TASK DETAILS
When the line with "(o.held = false → o.demand = 0" appears below, start repeating lines exactly, and keep going through the line with "let g := o.grant"; add nothing outside that span.

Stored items
━━━━━━━━
/-- The levels of an allocation: a level served in full gives every offer its demand; at the scaled level switched
offers get nothing and proportional ones all their demand, or the floor of their share of what remains; the levels
after it get nothing (R109). An offer is admitted when it is not HELD, its demand is not 0 and its level lies below the
admit level; one that is not gets 0 with status HELD, IDLE or EXCLUDED, judged in that order (R109). What
MANIFOLD_UPDATE gives its channels is this (ManifoldUpdateTakesEffect). -/
def Obligations.LevelsAreServedInOrder : Prop :=
  (∀ (o : Offer) (admitBelow : Nat) (os : List Offer) (l : Nat) (plans : List LevelPlan),
    (o.admitted admitBelow = true ↔ o.held = false ∧ o.demand ≠ 0 ∧ o.level < admitBelow) ∧
    (o ∈ atLevel admitBelow os l ↔ o ∈ os ∧ o.admitted admitBelow = true ∧ o.level = l) ∧
    (o.held = true → o.grant admitBelow plans = (0, .held)) ∧
    (o.held = false → o.demand = 0 → o.grant admitBelow plans = (0, .idle)) ∧
    (o.held = false → o.demand ≠ 0 → admitBelow ≤ o.level → o.grant admitBelow plans = (0, .excluded))) ∧
  ∀ (admitBelow : Nat) (os : List Offer) (usable : Nat) (o : Offer),
    o ∈ os → o.admitted admitBelow = true → o.level < 7 →
    let before := ((List.range o.level).map (fun l => demandSum (atLevel admitBelow os l))).sum
    let here := demandSum (atLevel admitBelow os o.level)
    let share := demandSum (proportionals (atLevel admitBelow os o.level))
    let r := usable - before
    let g := o.grant admitBelow (planLevels admitBelow os servedLevels usable)
    (before + here ≤ usable → g = (o.demand, .full)) ∧
    (before ≤ usable → usable < before + here → o.type = .switched → g = (0, .starved)) ∧
    (before ≤ usable → usable < before + here → o.type = .proportional → share ≤ r → g = (o.demand, .full)) ∧
    (before ≤ usable → usable < before + here → o.type = .proportional → r < share →
      g = (o.demand * r / share, .short)) ∧
    (usable < before → g = (0, .starved))

/-- A manifold update that is due writes the records of its own channels and its own manifold and nothing else (R76,
R77, R79, R106, R110): each channel is judged and then takes its grant, as OpeningSlews has it for a PROPORTIONAL one
(R82); a SWITCHED channel stands open at 1000 exactly when its grant is the whole of a demand that is not 0, and closed
otherwise, with no slew (R83). The grant and its status are the allocation (LevelsAreServedInOrder) of the usable
flow among the offers of the manifold's channels as they have just been judged (R109); a demand of 0 that is not held has
status IDLE; the summary gives each level's demand and outcome and the scaled level (R110). A zone is occupied while a
ZONE_HOLD of it is active (R173). An update that is not due does nothing (log 1). -/
def Obligations.ManifoldUpdateTakesEffect : Prop :=
  (∀ (s : State) (z : Nat), s.zoneOccupied z = true ↔
    ∃ r ∈ s.trip.reactions.cells, s.isActive r = true ∧ ∃ y, r.cfg.kind = .zoneHold y ∧ y.val = z) ∧
  ∀ (s : State) (m : Manifold), s.phase = .running →
    (2 ^ 31 ≤ (s.clock.plantTime - (s.water.manifolds.get (manifoldNum m)).nextUpdate).toNat →
      exec (.manifoldUpdate m) s = .next (s.passed [])) ∧
    ((s.clock.plantTime - (s.water.manifolds.get (manifoldNum m)).nextUpdate).toNat < 2 ^ 31 →
      ∃ t, exec (.manifoldUpdate m) s = .next t ∧
        t = { s with jets := { s.jets with channels := t.jets.channels },
                     water := { s.water with manifolds := t.water.manifolds }, link := s.link.choose } ∧
        (∀ k : Fin 2, k ≠ manifoldNum m → t.water.manifolds.get k = s.water.manifolds.get k) ∧
        (let r := t.water.manifolds.get (manifoldNum m)
         r.reserve = (s.water.manifolds.get (manifoldNum m)).reserve ∧ r.lastUpdate = s.clock.plantTime ∧
         r.nextUpdate = (s.water.manifolds.get (manifoldNum m)).nextUpdate + 10 ∧
         r.summary.admitLevel = s.admitLevel m ∧ r.summary.available = s.availableFlow m ∧
         r.summary.usable = s.availableFlow m - r.reserve ∧
         r.summary.granted + r.summary.unallocated = r.summary.usable) ∧
        (let r := t.water.manifolds.get (manifoldNum m)
         let a := s.admitLevel m
         let u := s.availableFlow m - (s.water.manifolds.get (manifoldNum m)).reserve
         let offer : Fin 48 → Offer := fun c =>
           let y := t.jets.channels.get c
           { demand := y.live.demand, level := y.live.override.getD y.cfg.level, type := y.cfg.type,
             held := y.live.hold.zone || y.live.hold.safe || y.live.hold.abort }
         let mine := (List.finRange 48).filter (fun c => decide ((s.jets.channels.get c).cfg.manifold = m))
         let offers := mine.map offer
         let before : Nat → Nat := fun l => ((List.range l).map (fun k => demandSum (atLevel a offers k))).sum
         (∀ c ∈ mine, ((t.jets.channels.get c).live.grant, (t.jets.channels.get c).live.status) =
           (offer c).grant a (planLevels a offers [0, 1, 2, 3, 4, 5, 6] u)) ∧
         (∀ c ∈ mine, (offer c).held = false → (offer c).demand = 0 →
           (t.jets.channels.get c).live.grant = 0 ∧ (t.jets.channels.get c).live.status = .idle) ∧
         (∀ l : Fin 7,
           let here := demandSum (atLevel a offers l.val)
           let outcome : LevelOutcome :=
             if atLevel a offers l.val = [] then .empty
             else if before l.val + here ≤ u then .full
             else if before l.val ≤ u then .scaled
             else .starved
           r.summary.levels[l.val]? = some { demand := here, outcome := outcome } ∧
           (r.summary.scaled = some l.val ↔ before l.val ≤ u ∧ u < before l.val + here)) ∧
         (r.summary.scaled = none ↔ before 7 ≤ u)) ∧
        ∀ c : Fin 48,
          ((s.jets.channels.get c).cfg.manifold ≠ m → t.jets.channels.get c = s.jets.channels.get c) ∧
          ((s.jets.channels.get c).cfg.manifold = m →
            let x := s.jets.channels.get c
            let y := t.jets.channels.get c
            y.cfg = x.cfg ∧ y.live.fade = x.live.fade ∧ y.live.override = x.live.override ∧
            y.live.requested = x.live.fade.valueAt s.clock.plantTime ∧
            y.live.trimUsed = (s.wind.zones.get x.cfg.zone).applied ∧
            y.live.effective = effectiveHeight y.live.requested y.live.trimUsed ∧
            y.live.demand = x.cfg.demand y.live.effective ∧
            y = (x.judge s.clock.plantTime (s.wind.zones.get x.cfg.zone).applied (s.zoneOccupied x.cfg.zone.val)
              (decide (s.out.mode = .safe))).take y.live.grant y.live.status ∧
            (x.cfg.type = .switched → y.live.opening = y.live.curveOpening ∧
              y.live.curveOpening = if y.live.grant = y.live.demand ∧ 0 < y.live.demand then 1000 else 0) ∧
            y.live.hold = { zone := s.zoneOccupied x.cfg.zone.val, safe := decide (s.out.mode = .safe),
                            abort := x.live.abortClose } ∧
            y.live.abortClose = (x.live.abortClose && decide (y.live.opening ≠ 0))))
━━━━━━━━
EXERCISE SOLUTION
    (o.held = false → o.demand = 0 → o.grant admitBelow plans = (0, .idle)) ∧
    (o.held = false → o.demand ≠ 0 → admitBelow ≤ o.level → o.grant admitBelow plans = (0, .excluded))) ∧
  ∀ (admitBelow : Nat) (os : List Offer) (usable : Nat) (o : Offer),
    o ∈ os → o.admitted admitBelow = true → o.level < 7 →
    let before := ((List.range o.level).map (fun l => demandSum (atLevel admitBelow os l))).sum
    let here := demandSum (atLevel admitBelow os o.level)
    let share := demandSum (proportionals (atLevel admitBelow os o.level))
    let r := usable - before
    let g := o.grant admitBelow (planLevels admitBelow os servedLevels usable)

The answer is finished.